Start of Supplied entries

-- ==== Sys2Proof/Certificates/Slice0/Obligations.lean ====
section
/-! DEFINITION. The statements about the N6, for the provers. -/

section
open Sys2Proof Sys2Proof.Machine

/-- A step with a command at the front of the queue is that command's effect on the state with the queue's rest (model; 00 scope).
On an empty queue the block idles: the model's choice (log entry 1). -/
def Obligations.StepRunsTheFrontCommand : Prop :=
  (∀ (s : State) (c : Instr) (rest : List Instr), s.pending = c :: rest → step s = exec c { s with pending := rest }) ∧
  (∀ s : State, s.pending = [] → step s = .next s)

/-- Every command of every row completes, in every state and with every operand: exec answers a next state that leaves the queue as
it was. The one exception is a slot operation in a form that a load refuses with 0x0A20 and that the spec gives no effect, and in
such a form it is refused (03 R122; 04 R130, R137, R163). No command faults. -/
def Obligations.OnlyInvalidBundlesStop : Prop :=
  (∀ (c : Instr) (s : State), refusedForm s c = false → ∃ t, exec c s = .next t ∧ t.pending = s.pending) ∧
  (∀ (c : Instr) (s : State), refusedForm s c = true → exec c s = .refused (.invalidBundle 0x0A20)) ∧
  ∀ (c : Instr) (s : State), (∃ t, exec c s = .next t ∧ t.pending = s.pending) ∨
    (exec c s = .refused (.invalidBundle 0x0A20) ∧ ∃ core : CoreId,
      (∃ f, c = .mxLoad core f) ∨ (∃ f, c = .mxFeed core f) ∨ (∃ f, c = .sxCmp core f ∨ c = .sxCmpi core f ∨ c = .sxMovlc core f ∨
        c = .sxVget core f) ∨ (∃ f, c ∈ (vxSlotOps core f).map Prod.snd) ∨ (∃ lc last n, c = .sxLoop core lc last n))

/-- Every step keeps memory in its canonical form: addresses rising, no byte listed that reads as the fill value 0 (06 R225; the
form is the model's own). -/
def Obligations.MemoryStaysCanonical : Prop := ∀ s s' : State, s.goes s' → memWf s.mem = true → memWf s'.mem = true

/-- EC is never stepped but by a set of the EPOCH block with no slice launched, by the one step at the first lock to the time source
with no slice launched, or at boot; a tick advances it by 1, and a cold reset starts it again (01 R14, R18, R19, R27, R28). -/
def Obligations.EcIsNeverStepped : Prop :=
  ∀ (c : Instr) (s t : State), exec c s = .next t → t.dev.time.ec ≠ s.dev.time.ec →
    (c = .ecTick ∧ t.dev.time.ec = s.dev.time.ec + 1) ∨ (∃ e, c = .coldReset e) ∨ c = .commitRun 1 ∧ s.dev.anyLaunched = false ∨
    c = .timeMeasurement ∧ s.dev.time.stepDone = false ∧ s.dev.anyLaunched = false ∨
    c = .firstLockStep ∧ s.dev.time.stepWaits = true ∧ s.dev.anyLaunched = false ∨ c = .resetNRise ∧ s.dev.sec.holdBoot ≠ none

/-- The machine as PWROK rises: EC 0 (01 R18), every register at the reset value of its table (16 R475), full park at Glide with the
regions unclocked (13 R422), every port DOWN, memory empty and no command waiting. -/
def Obligations.ResetHoldsTheResetValues : Prop :=
  State.reset.pending = [] ∧ State.reset.dev.now = 0 ∧ State.reset.canonical = true ∧ (∀ a, memByte State.reset.mem a = 0) ∧
  (∀ a, State.reset.dev.reg a = (regReset a).toNat) ∧ State.reset.dev.fld fPark = 3 ∧ State.reset.dev.mode = 2 ∧
  State.reset.dev.reg (regAddr 2 0x0C) = 0 ∧ (∀ p, p < 12 → State.reset.dev.pstate p = 0) ∧
  (∀ c, c < 72 → State.reset.dev.fld (fSite c) = 0xF ∧ State.reset.dev.fld (fClState c) = 0) ∧ State.reset.dev.slices = [] ∧
  State.reset.dev.net = {} ∧ State.reset.dev.tel.sessions = [] ∧ State.reset.dev.vault.lib = []

/-- A tick advances EC by exactly 1 (01 R14); only the ports' control slots move with it, and a rewrite of the express route tables that
is due, which then lead round the failed routers (07 R248). -/
def Obligations.TickAdvancesEc : Prop :=
  ∀ s : State, Acts .ecTick s fun d =>
    d.time = { s.dev.time with ec := s.dev.time.ec + 1, ticks := s.dev.time.ticks + 1 } ∧
    Keeps [.time, .fab, .net] s.dev d ∧ KeepsRegs [] s.dev d ∧
    ((s.dev.time.ec + 1).toNat % 8 ≠ 7 → d.fab = s.dev.fab) ∧
    (s.dev.net.rewriteAt = none → d.net = s.dev.net) ∧
    (∀ t, s.dev.net.rewriteAt = some t → d.net =
      if t ≤ s.dev.time.ticks + 1 then { s.dev.net with rewriteAt := none, around := s.dev.failedRouters } else s.dev.net)

/-- A reference that becomes valid or invalid changes its bit; HOLDOVER then says that no selected reference is valid, LOCKED that
one is (01 R15, R17). Nothing moves but EPOCH.STATUS, events and the record of a switch. In Auto the generator returns to REFA
once REFA has been valid for 1 s (01 R15), and sets REF_SWITCH (R16). A fault on the active distribution tree, found at a
broadcast, moves the regions to the other tree and sets TREE_SWITCH (01 R20, R22). -/
def Obligations.ReferencesAndTreesFallBack : Prop :=
  ((∀ (s : State) (r : RefInput), s.dev.fld (fTime (refBit r)) = 1 → Acts (.referenceInvalid r) s fun d =>
      d.fld (fTime (refBit r)) = 0 ∧ d.fld (fTime 3) = b2n (!refUsable d) ∧ d.fld (fTime 9) = b2n (refUsable d) ∧
      Keeps [.sessions, .ledger] s.dev d ∧ KeepsRegs (regAddr 1 0x18 :: (eventRegs 1 ++ auditRegs)) s.dev d) ∧
    (∀ (s : State) (r : RefInput), s.dev.fld (fTime (refBit r)) = 0 → Acts (.referenceValid r) s fun d =>
      d.fld (fTime (refBit r)) = 1 ∧ d.fld (fTime 3) = b2n (!refUsable d) ∧ d.fld (fTime 9) = b2n (refUsable d) ∧
      d.time.ec = s.dev.time.ec ∧ d.time.ticks = s.dev.time.ticks ∧
      Keeps [.time, .sessions, .ledger] s.dev d ∧ KeepsRegs (regAddr 1 0x18 :: (eventRegs 1 ++ auditRegs)) s.dev d)) ∧
  (∀ s : State, s.dev.fld fRefSel = 0 → s.dev.fld (fTime 0) = 1 → s.dev.time.refASince + 1000000000 ≤ s.dev.time.ticks →
      Acts .referenceReturnTimer s fun d =>
        d.fld (fTime 2) = 0 ∧ (s.dev.fld (fTime 2) = 1 → d.saw 1 0 = true) ∧
        Keeps [.sessions, .ledger] s.dev d ∧ KeepsRegs (regAddr 1 0x18 :: (eventRegs 1 ++ auditRegs)) s.dev d) ∧
  (∀ s : State, s.dev.now % 1024 = 0 → s.dev.fld (fTime 5) = 1 → s.dev.fld (fTime 6) = 1 → ∀ onB : Bool,
      s.dev.fld (fTime 4) = b2n onB → Acts (.ecBroadcast (!onB) onB) s fun d =>
        d.fld (fTime 4) = b2n (!onB) ∧ d.fld (fTime 5) = b2n onB ∧ d.fld (fTime 6) = b2n (!onB) ∧ d.saw 1 3 = true ∧
        Keeps [.sessions, .ledger] s.dev d ∧ KeepsRegs (regAddr 1 0x18 :: (eventRegs 1 ++ auditRegs)) s.dev d)

/-- A measurement that stands ready is taken: EPOCH.OFFSET shows it, clamped to 32 bits; once the first step has been made it steers
by −10 times the offset within SLEW_LIMIT; before it, with no slice launched, EC steps by the whole offset at once (01 R26, R27,
R28; Table 1.3). A late first step waits for the end of the last launched slice (R28). With a time source, no measurement for 1
s leaves SYNCED at 0, and SYNC_LOST reports the change (01 R31, Table 1.8). With SRC = 1 an edge of PPS_IN stands as a
measurement: the offset of EC from its nearest whole second (17 R499). Without an edge for 1.1 s PPS_MISSING is set (Table 1.8).
PPS_OUT rises at each EC that is a multiple of 1,000,000,000 while it is enabled, and falls 100,000 ticks later (01 R33). -/
def Obligations.MeasurementsSteerEc : Prop :=
  ((∀ (s : State) (off : Int), s.dev.measurement = some off → s.dev.sec.lockWait = false → Acts .timeMeasurement s fun d =>
      d.time.measured = some off ∧ d.time.measTick = s.dev.time.ticks ∧
      d.reg (regAddr 1 0x20) = toField 32 (max (-2147483648) (min 2147483647 off)) ∧
      (s.dev.time.stepDone = true → d.time.ec = s.dev.time.ec ∧
        (s.dev.fld ⟨regAddr 1 8, 31, 16⟩ ≠ 0 → d.reg (regAddr 1 0x24) = toField 32 (slew off (s.dev.fld ⟨regAddr 1 8, 31, 16⟩)))) ∧
      (s.dev.time.stepDone = false → s.dev.anyLaunched = false →
        d.now = toField 64 ((s.dev.now : Int) - off) ∧ d.time.stepDone = true) ∧
      (s.dev.time.stepDone = false → s.dev.anyLaunched = true → d.time.ec = s.dev.time.ec ∧ d.time.stepWaits = true) ∧
      Keeps [.time, .mg, .fab, .slices, .vault, .sessions, .pwr, .ledger, .sec] s.dev d) ∧
    (∀ (s : State) (off : Int), s.dev.time.stepWaits = true → s.dev.time.measured = some off → s.dev.anyLaunched = false →
      Acts .firstLockStep s fun d =>
        d.now = toField 64 ((s.dev.now : Int) - off) ∧ d.time.stepDone = true ∧ d.time.stepWaits = false ∧
        Keeps [.time, .mg, .slices, .vault, .sessions, .pwr, .ledger, .sec] s.dev d)) ∧
  (∀ s : State, s.dev.fld fSrc ≠ 0 → s.dev.time.measTick + 1000000000 ≤ s.dev.time.ticks → Acts .syncTimeout s fun d =>
      d.fld (fTime 7) = 0 ∧ (s.dev.fld (fTime 7) = 1 → d.saw 1 4 = true) ∧
      Keeps [.sessions] s.dev d ∧ KeepsRegs (regAddr 1 0x18 :: eventRegs 1) s.dev d) ∧
  ((∀ s : State, s.dev.fld fSrc = 1 → s.dev.time.ppsUsed = none → Acts .ppsInEdge s fun d =>
      d.measurement = some (secondOffset s.dev.now) ∧ d.time.ec = s.dev.time.ec ∧ Keeps [.time] s.dev d ∧ KeepsRegs [] s.dev d) ∧
    (∀ s : State, s.dev.fld fSrc = 1 → s.dev.time.ppsMissed = false → s.dev.time.ppsTick + 1100000000 ≤ s.dev.time.ticks →
      Acts .ppsMissing s fun d =>
        d.saw 1 8 = true ∧ d.time.ec = s.dev.time.ec ∧ Keeps [.time, .sessions] s.dev d ∧ KeepsRegs (eventRegs 1) s.dev d) ∧
    (∀ s : State, s.dev.fld ⟨regAddr 1 8, 6, 6⟩ = 1 → s.dev.now % 1000000000 = 0 →
      exec .ppsOutRise s = .next { s with dev := { s.dev with pins := { s.dev.pins with ppsOut := true } } }) ∧
    (∀ s : State, s.dev.pins.ppsOut = true → 100000 ≤ s.dev.now % 1000000000 →
      exec .ppsOutFall s = .next { s with dev := { s.dev with pins := { s.dev.pins with ppsOut := false } } }))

End of Supplied entries

Work task:
Copy out word for word each line of the listing, from the very first line down to the line containing "(∀ s : State, s.pending", and stop after that line.

Answer area:
-- ==== Sys2Proof/Certificates/Slice0/Obligations.lean ====
section
/-! DEFINITION. The statements about the N6, for the provers. -/

section
open Sys2Proof Sys2Proof.Machine

/-- A step with a command at the front of the queue is that command's effect on the state with the queue's rest (model; 00 scope).
On an empty queue the block idles: the model's choice (log entry 1). -/
def Obligations.StepRunsTheFrontCommand : Prop :=
  (∀ (s : State) (c : Instr) (rest : List Instr), s.pending = c :: rest → step s = exec c { s with pending := rest }) ∧
  (∀ s : State, s.pending = [] → step s = .next s)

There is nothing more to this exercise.